Take any directional median $\mu$ that satisfies (3); the existence of such a point $\mu$ follows from ($\textrm{D}_5$). By ($\textrm{D}_4$) we then have $aD(-\mu ;P) = \inf _{x \in \mathbb {S}^{d-1}} aD(x;P)$. Consider the orthogonal transform given by the matrix $O = -I_d \in {\mathbb {R}}^{d \times d}$, for $I_d$ the identity matrix, and apply the induced rotation in ($\textrm{D}_1$). We obtain

$$\begin{aligned} aD(x;P) = aD(-x; P_{-X}) = aD(-x;P) \quad \text{ for } \text{ all } x \in \mathbb {S}^{d-1}, \end{aligned}$$

where we used the fact that $P_{-X} = P$ by the assumption of central symmetry of P. In particular, applying the previous formula to $x = \mu$, we get

$$\begin{aligned} \sup _{x \in \mathbb {S}^{d-1}} aD(x;P) = aD(\mu ;P) = aD(-\mu ;P) = \inf _{x \in \mathbb {S}^{d-1}} aD(x;P), \end{aligned}$$

and necessarily $aD(\cdot ;P)$ must be constant over $\mathbb {S}^{d-1}$.

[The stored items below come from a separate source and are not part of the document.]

/-- A core rail below its limit takes an island fault of the slice that it feeds, if that slice is in service; loss of
REFCLK25 makes cause 1 active and drives the lines.

SLICE_RESET_CMD in its turn begins the reset of the slice that it names. A reset that has not completed 50 ms after
its start retires the slice with cause 3.

Each of these commands answers a next state here, under conditions on the state and the operands alone: coreRailLow,
refclkLoss, sliceResetCmd, sliceResetTimeout. -/
def Obligations.SliceSupplies : Prop :=
  (∀ s : State, s.rst.phase ≠ .powerReset →
    (∀ n : SliceId, s.num Obj.sliceState n = 0 → (s.slice n).off = false →
      exec (.coreRailLow (some n)) s = .next (settle s ((s.postOpen 1 n).islandReaction n none))) ∧
    exec (.coreRailLow none) s = .next s ∧
    (s.pins.refclkOk = true → ∃ t, exec .refclkLoss s = .next (settle s t) ∧ t.safety.causes.getLsbD 1 = true ∧
      t.pins.safeA = false ∧ t.pins.safeB = true ∧ t.pins.refclkOk = false ∧ t.slices = s.slices ∧ t.mem = s.mem ∧
      t.work = s.work ∧ t.objs = s.objs)) ∧
  ((∀ (s : State) (w : CmdW), Turn s w.req → Writes s Obj.sliceResetCmd 0 sliceResetRule (.num w.value) →
    exec (.sliceResetCmd w) s = .next (settle s (s.wrote w.req Obj.sliceResetCmd 0 (fun u => u.beginReset w.value)))) ∧
  (∀ (s : State) (sl : SliceId) (t0 : Nat), (s.slice sl).resetting = some t0 →
    exec (.sliceResetTimeout sl) s = .next (settle s ((s.advanceTo (t0 + 50 * ms)).retireSlice sl 3))))

/-! ## The sequencer -/

/-- A scalar operation whose slot takes effect writes its register as Table — SCL operations says, and nothing else but
the open bundle's mark; a LAYER with a new layer first flushes the drain's totals (R80, R121).

Branches test the compare bit, and LOOP counts the counter, as they stood before the bundle; the next bundle is then
at IMM[19:0]. HALT flushes the totals and ends the program: a job of a higher class goes on with its next program, and
waits for it while the SCP restarts (R128, R256).
PROGRAM_FETCH in a cycle that the port schedule gives the DMA port for its row's group, and that no other access has
taken, fetches one further row, no further than the fetch limit, and takes that slot (R90, R116).

FLAG_WAIT leaves the flag as it is; FLAG_SET sets its flag with all that a set ends; FLAG_CLR clears it, and a set in
the same cycle leaves it set (R129, R258, R259). After FLAG_CLR alone the flag is clear and every other flag as it was.

Each of these commands answers a next state here, under conditions on the state and the operands alone: programFetch,
lcSet, lcAdd, abSet, abAdd, cmp, br, brn, loop, sclFlagWait, sclFlagSet, sclFlagClr, layer, halt. -/
def Obligations.SclOperations : Prop :=
  (∀ (s t : State) (sl : SliceId) (b : Option Issue) (w : DWord), Slot s sl b 24 w t →
    let u := t.slotDone sl 24;
    (sclOp w.toNat = 1 → exec (.lcSet sl b w) s =
      .next (u.modRegs sl (fun r => { r with lc := r.lc.set (sclA w) (sclImm w) }))) ∧
    (sclOp w.toNat = 2 → exec (.lcAdd sl b w) s =
      .next (u.modRegs sl (fun r => { r with lc := r.lc.set (sclA w) (r.lc[sclA w] + sclImm w) }))) ∧
    (sclOp w.toNat = 3 → exec (.abSet sl b w) s =
      .next (u.modRegs sl (fun r => { r with ab := r.ab.set (sclA w) (sclImm w) }))) ∧
    (sclOp w.toNat = 4 → exec (.abAdd sl b w) s =
      .next (u.modRegs sl (fun r => { r with ab := r.ab.set (sclA w) (r.ab[sclA w] + sclImm w) }))) ∧
    (sclOp w.toNat = 5 → exec (.cmp sl b w) s = .next (u.modRegs sl (fun r => { r with
      cmp := r.cmp.set (sclC w) (condHolds (bits w.toNat 52 51) r.lc[sclA w] (sclImm w)) }))) ∧
    (sclOp w.toNat = 0x18 → (t.slice sl).seq.before.layer = w.setWidth 16 → exec (.layer sl b w) s =
      .next (u.modRegs sl (fun r => { r with layer := w.setWidth 16 }))) ∧
    (sclOp w.toNat = 0x18 → (t.slice sl).seq.before.layer ≠ w.setWidth 16 → exec (.layer sl b w) s =
      .next ((u.flush sl).modRegs sl (fun r => { r with layer := w.setWidth 16 })))) ∧
  ((∀ (s t : State) (sl : SliceId) (b : Option Issue) (w : DWord), Slot s sl b 24 w t →
    let u := t.slotDone sl 24;
    let q := (t.slice sl).seq.before;
    (sclOp w.toNat = 6 → exec (.br sl b w) s = .next (if q.cmp[sclC w] then u.branchTo sl w else u)) ∧
    (sclOp w.toNat = 7 → exec (.brn sl b w) s = .next (if q.cmp[sclC w] then u else u.branchTo sl w)) ∧
    (sclOp w.toNat = 8 →
      let v := q.lc[sclA w] - 1;
      let y := u.modRegs sl (fun r => { r with lc := r.lc.set (sclA w) v, cmp := r.cmp.set (sclC w) (v != 0) });
      exec (.loop sl b w) s = .next (if v = 0 then y else y.branchTo sl w)) ∧
    (sclOp w.toNat = 0x3F →
      let y := (u.flush sl).modSeq sl (fun q => { q with halted := true, mode := .idle });
      ((∀ r, (y.slice sl).run = some r → r.klass = 2 ∨ r.programs = []) → exec (.halt sl b w) s = .next y) ∧
      (∀ r, (y.slice sl).run = some r → r.klass ≠ 2 → r.programs ≠ [] →
        exec (.halt sl b w) s = .next (if y.runs P.scp then y.nextProgram sl else y)))) ∧
  (∀ (s : State) (sl : SliceId) (cyc : Nat) (a : Alloc),
    let x := s.slice sl;
    let lim := x.fetchLimit 64 x.seq.pc (min a.progLen (x.seq.pc + 256));
    let cur := max x.seq.fetched x.seq.pc;
    let g := (a.base + a.progRow + cur / 128) % 8;
    x.alloc = some a → x.seq.mode ≠ .idle → x.seq.mode ≠ .faulted → cur < lim → x.store.pend = [] →
    slotFrom .dma g cyc = cyc → (∀ l, tfind x.store.slots (slotKey .dma g) = some l → l < cyc) →
    exec (.programFetch ⟨sl, cyc⟩) s = .next (settle s ((s.modSeq sl (fun q => { q with
      fetched := min lim ((cur / 128 + 1) * 128) })).modStore sl (fun t => { t with
      pend := [], slots := tput t.slots (slotKey .dma g) cyc }))))) ∧
  (∀ (s t : State) (sl : SliceId) (b : Option Issue) (w : DWord), Slot s sl b 24 w t →
    let u := t.slotDone sl 24;
    let f := w.toNat % 1024;
    (sclOp w.toNat = 0x10 → exec (.sclFlagWait sl b w) s = .next u) ∧
    (sclOp w.toNat = 0x11 → exec (.sclFlagSet sl b w) s = .next (settle s (u.setFlag f))) ∧
    (sclOp w.toNat = 0x12 → exec (.sclFlagClr sl b w true) s = .next (settle s (u.setFlag f))) ∧
    (sclOp w.toNat = 0x12 → ∃ y, exec (.sclFlagClr sl b w false) s = .next (settle s y) ∧ y.flagOn f = false ∧
      (∀ g, g ≠ f → y.flagOn g = t.flagOn g) ∧ y = { u with work := { u.work with flags := y.work.flags } }))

1.2 B.2. Proof of Theorem 2

By rotational symmetry of P we know that for any $O \in {\mathbb {R}}^{d \times d}$ orthogonal that fixes $\mu$ we have $P = P_{O X}$ in the notation from ($\textrm{D}_1$). Condition ($\textrm{D}_1$) then gives

$$\begin{aligned} aD(x;P) = aD(Ox;P_{O X}) = aD(Ox; P) \quad \text{ for } \text{ all } x \in \mathbb {S}^{d-1}, \end{aligned}$$

and necessarily $aD(\cdot ;P)$ is constant on each set

$$\begin{aligned} \left\{ O x :O \in {\mathbb {R}}^{d \times d} \text{ orthogonal } \text{ such } \text{ that } O\mu = \mu \right\} \subset \mathbb {S}^{d-1}. \end{aligned}$$

This set is precisely the collection of those $y \in \mathbb {S}^{d-1}$ such that $\left\langle y, \mu \right\rangle = \left\langle x, \mu \right\rangle$. Indeed, we have

$$\begin{aligned} \left\langle O x, \mu \right\rangle = \left( O x \right) ^{\textsf{T}}\mu = x^{\textsf{T}}O^{\textsf{T}}\mu = x^{\textsf{T}}O^{-1} \mu = \left\langle x, O^{-1} \mu \right\rangle = \left\langle x, \mu \right\rangle , \end{aligned}$$

where we used that for O orthogonal we have $O^{\textsf{T}}= O^{-1}$ and that $O \mu = \mu$ implies $O^{-1} \mu = \mu$. For the other inclusion, we can assume without loss of generality that $\mu = \left( 1, 0, \dots , 0\right) \in \mathbb {S}^{d-1}$ is the first canonical vector; otherwise, we first rotate the sphere so that $\mu$ maps to that vector. Suppose that $\left\langle y, \mu \right\rangle = \left\langle x, \mu \right\rangle$. Then both x, y are contained in the $(d-2)$-dimensional sphere S obtained as an intersection of $\mathbb {S}^{d-1}$ and the hyperplane $H = \left\{ z \in {\mathbb {R}}^d :\left\langle z, \mu \right\rangle = \left\langle x, \mu \right\rangle \right\}$ orthogonal to $\mu$. Restricting to the $(d-1)$-dimensional affine space H and canonically identifying H with ${\mathbb {R}}^{d-1}$, inside the sphere S we can find an orthogonal matrix $O' \in {\mathbb {R}}^{(d-1) \times (d-1)}$ mapping x to y. Extending $O'$ to a $d \times d$ matrix O by appending it in its first row and first column with the vector $\left( 1, 0, \dots , 0\right) \in {\mathbb {R}}^d$ gives the desired orthogonal transform O mapping x to y that fixes $\mu$.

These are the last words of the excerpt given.